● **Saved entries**
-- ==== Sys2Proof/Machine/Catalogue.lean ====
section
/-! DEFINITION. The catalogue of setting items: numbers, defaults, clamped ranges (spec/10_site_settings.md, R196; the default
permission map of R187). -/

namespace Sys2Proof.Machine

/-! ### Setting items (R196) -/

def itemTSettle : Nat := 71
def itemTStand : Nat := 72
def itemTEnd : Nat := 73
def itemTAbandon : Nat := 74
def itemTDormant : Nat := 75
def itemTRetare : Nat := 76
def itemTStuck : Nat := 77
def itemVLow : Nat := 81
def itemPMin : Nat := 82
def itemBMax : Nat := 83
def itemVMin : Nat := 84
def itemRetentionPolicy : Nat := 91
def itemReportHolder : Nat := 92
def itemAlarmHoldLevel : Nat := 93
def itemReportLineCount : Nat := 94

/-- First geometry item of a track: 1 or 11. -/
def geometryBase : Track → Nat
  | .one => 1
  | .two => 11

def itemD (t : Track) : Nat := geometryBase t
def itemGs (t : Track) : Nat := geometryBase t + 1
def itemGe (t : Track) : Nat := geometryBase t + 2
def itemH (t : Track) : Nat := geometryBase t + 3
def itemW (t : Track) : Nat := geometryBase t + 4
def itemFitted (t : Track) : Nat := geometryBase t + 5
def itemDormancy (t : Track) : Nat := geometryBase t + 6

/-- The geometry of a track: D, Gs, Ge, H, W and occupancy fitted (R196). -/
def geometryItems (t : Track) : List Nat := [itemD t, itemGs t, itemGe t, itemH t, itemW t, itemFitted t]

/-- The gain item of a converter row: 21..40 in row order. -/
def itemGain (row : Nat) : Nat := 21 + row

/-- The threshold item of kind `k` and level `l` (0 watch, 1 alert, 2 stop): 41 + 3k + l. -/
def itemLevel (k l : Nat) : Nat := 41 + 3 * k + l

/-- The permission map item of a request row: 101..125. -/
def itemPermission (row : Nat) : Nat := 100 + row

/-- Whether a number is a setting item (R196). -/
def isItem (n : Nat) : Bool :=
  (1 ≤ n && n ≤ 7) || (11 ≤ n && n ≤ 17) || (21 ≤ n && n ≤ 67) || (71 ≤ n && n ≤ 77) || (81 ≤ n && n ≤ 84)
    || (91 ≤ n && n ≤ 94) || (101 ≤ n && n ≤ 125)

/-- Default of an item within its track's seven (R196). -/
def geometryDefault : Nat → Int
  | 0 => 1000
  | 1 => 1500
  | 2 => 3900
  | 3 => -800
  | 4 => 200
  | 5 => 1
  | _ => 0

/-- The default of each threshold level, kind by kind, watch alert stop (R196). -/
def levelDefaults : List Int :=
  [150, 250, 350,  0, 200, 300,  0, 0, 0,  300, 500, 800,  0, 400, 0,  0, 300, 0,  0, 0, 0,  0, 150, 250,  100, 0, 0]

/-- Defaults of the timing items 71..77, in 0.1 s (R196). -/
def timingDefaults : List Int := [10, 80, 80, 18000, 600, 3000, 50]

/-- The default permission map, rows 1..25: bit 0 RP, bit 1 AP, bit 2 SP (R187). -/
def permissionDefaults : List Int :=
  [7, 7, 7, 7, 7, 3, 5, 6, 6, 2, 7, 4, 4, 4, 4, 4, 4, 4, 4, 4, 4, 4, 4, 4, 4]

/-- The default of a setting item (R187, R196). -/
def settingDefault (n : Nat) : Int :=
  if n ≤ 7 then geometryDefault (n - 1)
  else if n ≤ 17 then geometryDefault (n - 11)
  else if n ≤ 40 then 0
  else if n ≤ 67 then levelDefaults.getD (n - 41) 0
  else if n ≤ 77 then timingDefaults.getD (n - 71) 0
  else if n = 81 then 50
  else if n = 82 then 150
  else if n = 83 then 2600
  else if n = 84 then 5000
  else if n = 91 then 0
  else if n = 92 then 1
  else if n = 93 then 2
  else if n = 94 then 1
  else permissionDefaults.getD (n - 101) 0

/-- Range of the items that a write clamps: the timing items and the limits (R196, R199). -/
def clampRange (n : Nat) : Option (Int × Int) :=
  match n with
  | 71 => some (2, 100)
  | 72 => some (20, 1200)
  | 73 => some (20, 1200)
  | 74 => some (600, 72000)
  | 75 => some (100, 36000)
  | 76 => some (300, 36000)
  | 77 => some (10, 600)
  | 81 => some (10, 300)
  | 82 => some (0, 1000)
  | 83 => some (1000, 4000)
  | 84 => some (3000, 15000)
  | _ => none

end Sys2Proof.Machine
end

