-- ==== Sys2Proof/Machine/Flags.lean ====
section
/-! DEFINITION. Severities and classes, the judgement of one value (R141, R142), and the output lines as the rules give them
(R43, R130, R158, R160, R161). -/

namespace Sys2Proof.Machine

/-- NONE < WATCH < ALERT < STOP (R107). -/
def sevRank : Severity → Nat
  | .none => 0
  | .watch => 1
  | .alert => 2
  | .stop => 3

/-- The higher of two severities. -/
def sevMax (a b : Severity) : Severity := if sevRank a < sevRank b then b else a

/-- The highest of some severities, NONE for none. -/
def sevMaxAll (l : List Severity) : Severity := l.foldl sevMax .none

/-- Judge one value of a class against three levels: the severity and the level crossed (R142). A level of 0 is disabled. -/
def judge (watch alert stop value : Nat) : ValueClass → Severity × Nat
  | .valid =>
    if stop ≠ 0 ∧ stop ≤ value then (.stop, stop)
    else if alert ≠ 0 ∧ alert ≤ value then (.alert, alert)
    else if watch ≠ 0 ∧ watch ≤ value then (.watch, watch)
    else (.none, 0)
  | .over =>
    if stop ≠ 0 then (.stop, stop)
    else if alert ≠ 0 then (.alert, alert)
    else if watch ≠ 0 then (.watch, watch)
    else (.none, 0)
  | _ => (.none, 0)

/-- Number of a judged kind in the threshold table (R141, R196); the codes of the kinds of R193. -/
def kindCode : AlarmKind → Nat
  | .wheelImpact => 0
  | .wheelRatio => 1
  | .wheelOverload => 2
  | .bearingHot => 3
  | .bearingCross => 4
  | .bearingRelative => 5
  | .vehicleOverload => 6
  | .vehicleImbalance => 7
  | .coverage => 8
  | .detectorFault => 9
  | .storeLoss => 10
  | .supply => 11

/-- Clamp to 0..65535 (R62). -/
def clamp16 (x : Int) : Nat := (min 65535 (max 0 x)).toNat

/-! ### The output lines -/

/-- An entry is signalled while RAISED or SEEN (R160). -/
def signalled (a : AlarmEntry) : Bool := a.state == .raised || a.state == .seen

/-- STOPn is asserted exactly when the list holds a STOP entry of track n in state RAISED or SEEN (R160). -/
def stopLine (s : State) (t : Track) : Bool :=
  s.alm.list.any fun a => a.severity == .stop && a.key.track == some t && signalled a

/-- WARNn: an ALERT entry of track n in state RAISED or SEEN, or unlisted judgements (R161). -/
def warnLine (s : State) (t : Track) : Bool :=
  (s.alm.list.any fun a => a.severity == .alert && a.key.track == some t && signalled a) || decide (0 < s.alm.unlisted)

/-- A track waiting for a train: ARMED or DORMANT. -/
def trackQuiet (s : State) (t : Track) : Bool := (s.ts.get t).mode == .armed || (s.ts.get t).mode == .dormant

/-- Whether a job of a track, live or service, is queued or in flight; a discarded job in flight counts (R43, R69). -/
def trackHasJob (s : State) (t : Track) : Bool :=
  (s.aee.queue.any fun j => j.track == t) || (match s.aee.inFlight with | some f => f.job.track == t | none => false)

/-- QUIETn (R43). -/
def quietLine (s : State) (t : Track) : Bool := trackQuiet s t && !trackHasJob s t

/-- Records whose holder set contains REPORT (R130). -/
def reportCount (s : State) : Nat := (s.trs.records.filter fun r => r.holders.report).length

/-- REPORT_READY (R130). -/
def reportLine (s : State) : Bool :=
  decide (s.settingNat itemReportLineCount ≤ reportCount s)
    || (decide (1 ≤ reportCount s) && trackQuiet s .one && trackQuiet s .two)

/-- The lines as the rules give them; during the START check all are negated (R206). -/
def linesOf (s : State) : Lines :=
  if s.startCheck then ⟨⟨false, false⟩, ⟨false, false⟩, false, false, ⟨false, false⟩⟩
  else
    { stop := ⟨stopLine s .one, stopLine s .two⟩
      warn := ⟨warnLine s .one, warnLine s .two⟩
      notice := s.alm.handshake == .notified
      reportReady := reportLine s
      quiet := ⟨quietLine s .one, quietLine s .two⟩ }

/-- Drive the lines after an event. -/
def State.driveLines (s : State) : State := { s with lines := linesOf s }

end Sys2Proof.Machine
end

● **THE PROBLEM**
One stretch of the lines above is wanted, from the line that contains "items (R196) -/" through the line that contains "1 or 11. -/". Output it exactly.

● **RESPONSE BOX**
/-! ### Setting items (R196) -/

def itemTSettle : Nat := 71
def itemTStand : Nat := 72
def itemTEnd : Nat := 73
def itemTAbandon : Nat := 74
def itemTDormant : Nat := 75
def itemTRetare : Nat := 76
def itemTStuck : Nat := 77
def itemVLow : Nat := 81
def itemPMin : Nat := 82
def itemBMax : Nat := 83
def itemVMin : Nat := 84
def itemRetentionPolicy : Nat := 91
def itemReportHolder : Nat := 92
def itemAlarmHoldLevel : Nat := 93
def itemReportLineCount : Nat := 94

/-- First geometry item of a track: 1 or 11. -/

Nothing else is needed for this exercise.